[PATCH v14 00/15] phy: Add support for Lynx 10G SerDes
Vladimir Oltean
vladimir.oltean at nxp.com
Thu Aug 10 20:26:31 AEST 2023
Hi Sean,
On Tue, Jun 13, 2023 at 05:27:54PM +0300, Vladimir Oltean wrote:
> The way things are supposed to work (*if* this works at all) is that the
> reset state machine starts with a supported PLL / refclk configuration
> that permits a certain subset of protocols, and the SERDES protocols can
> be changed from the reset state, as desired, for the individual lanes.
>
> What is self-inflicted is that the refclks on your board design are not
> supportable by any reset state machine configuration, and wiring them
> that way was a conscious decision. Did your company's board designers
> receive the recommendation to disconnect RESET_REQ from NXP, and has NXP
> said that the end result will be something that continues to be supportable?
> I've searched the customer support database and the answer seems to be no.
> In any case, if you have to disconnect RESET_REQ from the SoC to make
> the driver in this form useful, then... yeah, no. You're obviously free
> to do whatever you want with your products, but that's not how mainline
> Linux works, it needs to be useful beyond you.
>
> If protocol switching works, I will maintain that your board should have
> wired the refclks to PLLs the other way around (which is supported by
> the RCW), and then proceed to do protocol switching to reach the desired
> configuration.
It was quite a journey to piece everything together.
There is one thing to be mentioned right from the start, and that is
that on some SoCs (including the LS1043A and LS1046A), the SerDes data
path is partially controlled by the RCW, and thus, dynamically performing
a major SerDes protocol reconfiguration requires a RCW override procedure
(undocumented in the SerDes reconfiguration steps, but all the info you
need is summarized below).
The DCFG block has a set of RCWSR0 - RCWSR15 read-only status registers
relative to DCFG_CCSR. What we don't document in the SoC RM, but I got
permission to say here, is that the DCFG block exposes a second set of
Expert Mode registers in the DCSR address space (base address 2000_0000h).

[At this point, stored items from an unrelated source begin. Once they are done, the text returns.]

/-- One boundary: the first 64 of the ranking hold slots, a head that was mapped before has waited through it, W counts
for the queues without a slot, and heads that have waited may reserve. -/
def State.rotate (s : State) : State :=
  let top := s.ranking.take 64
  let s : State := { s with slots :=
    (s.slots.filter fun e => top.contains e.2.queue).map fun e => (e.1, { e.2 with waited := e.2.waited + 1 }) }
  let s := (top.filter fun q => !s.slots.any fun e => decide (e.2.queue = q)).foldl State.mapQueue s
  let s : State := { s with queues := s.queues.map fun e =>
    (e.1, if decide (0 < e.2.count) && !top.contains e.1 then { e.2 with w := e.2.w + 1 } else e.2) }
  s.qualified.foldl (fun s k =>
    if (s.slots.filter fun e => !e.2.reserved.isEmpty).length < 4 then s.reserve k else s) s

/-- Boundaries that TIME has passed. -/
def State.boundaries (s : State) : Nat := s.time / 50000

/-- A rotation boundary. -/
def execRotationBoundary (s : State) : Host.Outcome State Fault Refusal :=
  if s.boundaries ≤ s.boundary then .next s
  else .next ({ s.rotate with boundary := s.boundary + 1 } : State).fillSlots

/-! ## The ends of the grace period (R348, R349) -/

/-- When the grace of a due pre-emption runs out; after the first PREEMPT entry it has (R349). -/
def Ctx.graceEnd (c : Ctx) : Option Nat :=
  c.preemptDue.map fun t => if c.preemptEntry.isSome then t else t + usTicks (c.quantum.toNat % 2 ^ 16)

/-- A context stands between retirements: no convoy is open and no remote access is under way. -/
def Ctx.between (c : Ctx) : Bool := c.viq.isEmpty && decide (c.remote = .idle)

/-- A queue command in progress holds a context at a boundary: OP 1 the strand and its children, OP 2 and 4 the strand, OP 3
its unit (R431). -/
def State.qHolds (s : State) (n : Nat) : Bool :=
  (s.ctxAt n).between && s.ctl.qports.any fun p =>
    p.2.busy &&
    (let op := p.2.qcmd.toNat % 16
     let k := p.2.qcmd.toNat / 2 ^ 8 % 2 ^ 8
     decide (1 ≤ op ∧ op ≤ 4) &&
       (decide (k = n) || (decide (op = 1) && decide ((s.ctxAt n).parent = some k)) ||
        (decide (op = 3) && (s.unitSids (s.ctxAt k).sid).contains (s.ctxAt n).sid)))

/-- The grace period has run out: PREEMPT at the next boundary between retirements, if no queue command acts there. -/
def execPreemptGraceExpiry (ctx : Nat) (s : State) : Host.Outcome State Fault Refusal :=
  let c := s.ctxAt ctx
  match c.graceEnd with
  | some t =>
    if t ≤ s.ticks ∧ c.mode = .resident ∧ c.ex = false ∧ c.between = true ∧ s.qHolds ctx = false then
      .next (s.takePreempt ctx 1 c.pc)
    else .next s
  | none => .next s

/-- When a strand that has not parked is stopped. -/
def Ctx.stopAt (c : Ctx) : Option Nat := c.preemptEntry.map fun t => t + 2 * usTicks (c.quantum.toNat % 2 ^ 16)

/-- A strand that has neither parked nor ended in time is stopped, or stays stopped, and is reported (R349). -/
def execPreemptStop (ctx : Nat) (s : State) : Host.Outcome State Fault Refusal :=
  let c := s.ctxAt ctx
  match c.stopAt with
  | some t =>
    if t ≤ s.ticks ∧ c.mode ≠ .free ∧ c.graceOver = false then
      let s := s.setCtx ctx { c with 
        mode := .stopped, wait := none, viq := [], queued := [], remote := .idle, group := none, graceOver := true }
      .next (s.post { s.recordOf ctx 2 with cause := causePreempt, epc := c.pc })
    else .next s
  | none => .next s

/-! ## idle and yield (R356, R357) -/

/-- idle. -/
def execIdle (ra : XReg) (s : State) : Host.Outcome State Fault Refusal :=
  let t := (s.me.reg ra).toNat
  if t ≤ s.time then .next s.pass else .next (s.setMe { s.me with wait := some (.idle t) })

/-- TIME reaches the deadline of an idling strand. -/
def execIdleDeadline (ctx : Nat) (s : State) : Host.Outcome State Fault Refusal :=
  let c := s.ctxAt ctx
  match c.wait with
  | some (.idle t) => if t ≤ s.time then .next (s.setCtx ctx { c with wait := none }.advance) else .next s
  | _ => .next s

/-- A mapped head of at least the strand's priority could be placed only by taking its span. -/
def State.wanted (s : State) (n : Nat) : Bool :=
  let c := s.ctxAt n
  let gone := s.ctxsOf (s.unitSids c.sid)
  s.slots.any fun e =>
    decide (c.record.pri ≤ s.basePri (s.queueAt e.2.queue)) && (s.planOf e.1 []).isNone && (s.planOf e.1 gone).isSome

/-- yield: the end of the strand, which waits as ctx.save does, or giving way. A pre-emption that is due in a handler
waits for tret (R166). -/
def State.yieldOp (s : State) (word : Nat) (ra : XReg) : State :=
  let c := s.me
  let m := c.reg ra
  if 2 ≤ m.toNat then s.trap causeOperand 6 (BitVec.ofNat 64 word)
  else if m = 1 then
    if s.spent s.cur && (s.childrenIn s.cur).all s.spent then s.endStrand s.cur else s.block
  else
    let s := if c.preemptDue.isNone && s.wanted s.cur then (s.ctxsOf (s.unitSids c.sid)).foldl State.preemptDue s else s
    if (s.me.preemptDue.isSome && !c.ex) = true then s.pass.takePreempt s.cur 0 (c.pc + 4) else s.pass

def execYield (ra : XReg) (s : State) : Host.Outcome State Fault Refusal := .next (s.yieldOp (parcelOf (.yield ra)) ra)

/-- The row of yield with m = 1. -/
def execYieldEnd (ra : XReg) (s : State) : Host.Outcome State Fault Refusal := .next (s.yieldOp (parcelOf (.yield ra)) ra)

/-! ## vpart (R358) -/

/-- A descriptor keeps the table, for a span of n clusters. -/
def vpartOk (n : Nat) (d : List Byte) : Bool :=
  let g := byteAt d 1
  let w := (List.range 8).map fun i => byteAt d (2 + i)
  decide (byteAt d 0 < n) && decide (1 ≤ g) && decide (g ≤ 8) &&
  (w.zipIdx.all fun p => if p.2 < g then decide (1 ≤ p.1) && decide (p.1 ≤ 8) else p.1 == 0) &&
  decide (w.foldl (· + ·) 0 ≤ 8) && fieldAt d 10 6 == 0

/-- Creates child g of a context; what is due against the parent's unit is due against the child (R346). -/
def State.vpartChild (s : State) (pn : Nat) (d : List Byte) (g n : Nat) : State :=
  let p := s.ctxAt pn
  let cl := p.clusters.getD (byteAt d 0) 0
  let first := 16 * (((List.range g).map fun i => byteAt d (2 + i)).foldl (· + ·) 0)
  let pl : Place := { cl := cl, first := first, lanes := 16 * byteAt d (2 + g), whole := false }
  let share := if pl.lanes = 128 then 3 else pl.share
  let c : Ctx := { newCtx pl (BitVec.ofNat 64 (fieldAt d 16 8 / 4 * 4)) (BitVec.ofNat 64 (fieldAt d 24 8)) p.sup with
    vspan := spanWord share false first cl pl.lanes
    tcfg := shareTcfg share, ten := shareTen share
    lidx := (Vector.replicate 4 0).set 0 (BitVec.ofNat 64 g)
    stvec := p.stvec, sscratch := p.sscratch, pasid := p.pasid, ptroot := p.ptroot, ptdesc := p.ptdesc
    quantum := p.quantum, wdog := p.wdog, desc := p.desc, sid := s.nextId, queue := p.queue
    record := { p.record with gang := 1, gangms := none, sigms := none }
    placedAt := p.placedAt, preemptDue := p.preemptDue, parent := some pn, group8 := g, part := g, order := { all := s.moment } }
  let s : State := { (s.setCtx n c) with nextId := s.nextId + 1 }
  s.setCtx pn { s.ctxAt pn with children := (s.ctxAt pn).children ++ [c.sid] }

/-- vpart. Run again after a PREEMPT that it took, it goes on waiting for its children (log entry 39). -/
def execVpart (rd ra : XReg) (s : State) : Host.Outcome State Fault Refusal :=
  let c := s.me
  let word := parcelOf (.vpart rd ra)
  let a := c.reg ra
  if c.vparts.contains c.pc then
    if c.children.isEmpty then
      .next ((s.setMe { c with vparts := c.vparts.filter fun p => decide (p ≠ c.pc) }).done rd 0)
    else .next (s.setMe { c with wait := some (.vpart rd) })
  else if !c.clusterSpan then .next (s.trapPriv 1 word)
  else if a.toNat % 8 ≠ 0 then .next (s.trap causeMisalign 2 a)
  else .next (s.finish ((s.readVirt c 15 a.toNat 32).andThen fun d s' =>
    if !vpartOk c.clusters.length d then .trap (trapOf causeOperand 12 (BitVec.ofNat 64 word)) s'
    else match freeContexts (byteAt d 1) (s'.usedContexts []) with
      | none => .ok () (s'.done rd 1)
      | some ns =>
        let s1 := ns.zipIdx.foldl (fun s p => s.vpartChild s'.cur d p.2 p.1) s'
        let c1 := s1.me
        .ok () (s1.setMe { c1 with wait := some (.vpart rd), vparts := c1.vparts ++ [c1.pc] })))

end Sys2Proof.Machine
end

The DCFG_DCSR register region spans from offset 2_0000h to 2_05AC into
the DCSR base address. At the exact same offsets into DCFG_DCSR as
RCWSR0 - RCWSR15 are into DCFG_CCSR (aka 100h-13ch), one can find the
shadow RCWCR0 - RCWCR15 (Reset Control Word Control Register) registers
which are also writable. There is a one-to-one mapping between each
register (and field) in RCWSR and RCWCR, so I won't detail the
contents of the RCWCR registers, because we document RCWSR fully.
RCW override means modifying some of the RCWCR registers. In this
particular case, finalizing the major SerDes reconfiguration requires
overriding SRDS_PRTCL_S1 in RCWCR5 with the new per-lane settings, to mux
the correct PCS to the MAC. In the general case, random RCW overrides
that don't come from the hardware validation team are unsupported by
NXP, and you should expect the procedure to yield unpredictable results.
I don't know how much of the above steps is applicable to the other 10G Lynx
SoCs (LS1088, LS2088 etc). Not all SoCs may require RCW override, and
the RCW override procedure may not be the same. That is TBD, and we'd
appreciate if support for other SoCs than the LS1046 to be added no
earlier than when we have a validated SerDes reconfiguration procedure.
I believe this is enough information to permit the creation of a Linux
driver on the DCFG_DCSR registers which permits RCW override at runtime.
It seems this will be necessary at least on LS1046.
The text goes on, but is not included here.